To do this, the Plum Island team has created a custom computational pipeline that takes into account different sources of bioinformatics and functional genomic data and identifies several genetic targets for deletion. The researchers looked at the gene EP152R: a CCL2-like protein, which was essential and could not be deleted and they also examined L83L: an Il-1 binding protein but deletion of L83L did not attenuate the virus. They decided to focus their efforts on a previously uncharacterized gene, I177L that was identified by their pipeline.
Located on the reverse strand, I177L is highly conserved among all isolates. A late transcribed gene, I177L is predicted to be an immune modulatory protein. I177l was determined not to be an essential gene. Deletion of I177l only modestly affected virus growth in macrophages but high titer stocks needed for vaccine production can be achieved.
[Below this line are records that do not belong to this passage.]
/-- The strobe in every cell EpochCellMask selects (R40).  DESIGN CHOICE (log entry 162): for a strobe of PTP_PPS the mask and EpochValue
are taken at the edge, not at the write of EpochStrobe. -/
def State.strobeAll (s : State) (ns : Nat) (t : Strobe4) : State :=
  [(0 : CellNo), 1, 2, 3].foldl (State.strobeCell t ns) s

/-- EPOCH_STROBE: refused while a selected cell is armed; strobes at once, or waits for the PTP_PPS edge (R40, R41).  The write clears
EpochLoaded and EpochSkipped (R77). -/
def execEpochStrobe (ns : Nat) (p : Port) (t : Strobe4) (s : State) : Out :=
  if !s.glob.serves p then .next { s with glob := s.glob.at ns } else
  let s := { s with glob := s.glob.at ns }
  if s.glob.refuses G.EpochStrobe || s.anySelectedArmed (s.glob.get G.EpochCellMask)
  then .next { s with glob := s.glob.failed p (G.EpochStrobe / 256) (G.EpochStrobe % 256) abortState }
  else
    let s := { s with glob := ((s.glob.put G.EpochLoaded 0).put G.EpochSkipped 0).answer p 0 }
    if s.glob.get G.EpochStrobeSource = 1 then .next { s with glob := s.glob.put G.EpochPending 1 }
    else .next (s.strobeAll ns t)

/-- A rising edge of PTP_PPS, in or out, serves a pending strobe (R40, R459). -/
def State.ppsStrobe (s : State) (ns : Nat) (t : Strobe4) : State :=
  if s.glob.flag G.EpochPending then { s with glob := s.glob.put G.EpochPending 0 }.strobeAll ns t else s

/-- PPS_INPUT_EDGE: with PpsDirection input the edge is time-stamped and serves a pending strobe (R459). -/
def execPpsInputEdge (ns ptpNs : Nat) (t : Strobe4) (s : State) : Out :=
  let s := { s with glob := s.glob.at ns }
  if s.glob.mgmt.boot = .running && s.glob.get G.PpsDirection = 1
  then .next ({ s with glob := s.glob.put G.PpsLastEdge (ptpNs % 2 ^ 64) }.ppsStrobe ns t)
  else .next s

end Sys2Proof.Machine
end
"With our new vaccine platform, we saw that we had the highest degree of attenuation for any live attenuated vaccine that protects against the African swine fever virus strain Georgia," Gladue says. "We had complete protection even at a dose of 102 and the vaccine lacks any residual virulence, even at doses as high as 106. This is the first ASFV vaccine that does not induce viral shedding and induces sterile immunity. ASFV-G-ΔI177L has the highest safety profile of any live attenuated vaccine that protects against African swine fever Georgia."
So, what are the next steps for the Plum Island team in developing an ASF live attenuated vaccine?
"We have three functional single-dose, live attenuated vaccine platforms. We have licensed our ASFV-G-Δ9GLΔUK and ASFV-G-MGF platforms. For ASFV-G-ΔI177L, we are seeking a commercial partner," Gladue says. "We have a commercial partner to develop a DIVA (Differentiating Infected from Vaccinated) platform in our double deletion platform, which will include safety tests and reversion to virulence, development and certification of the DIVA test. Right now, the introduction of DIVA and all of our platforms is under way. We have six DIVA targets that have been identified. We know at least two are non-essential and we've confirmed a strong immune response of serum samples from ASF-positive animals. Our preliminary results confirm that these DIVA targets work by ELISA, however, we know that a commercial DIVA compatible vaccine is probably still years away."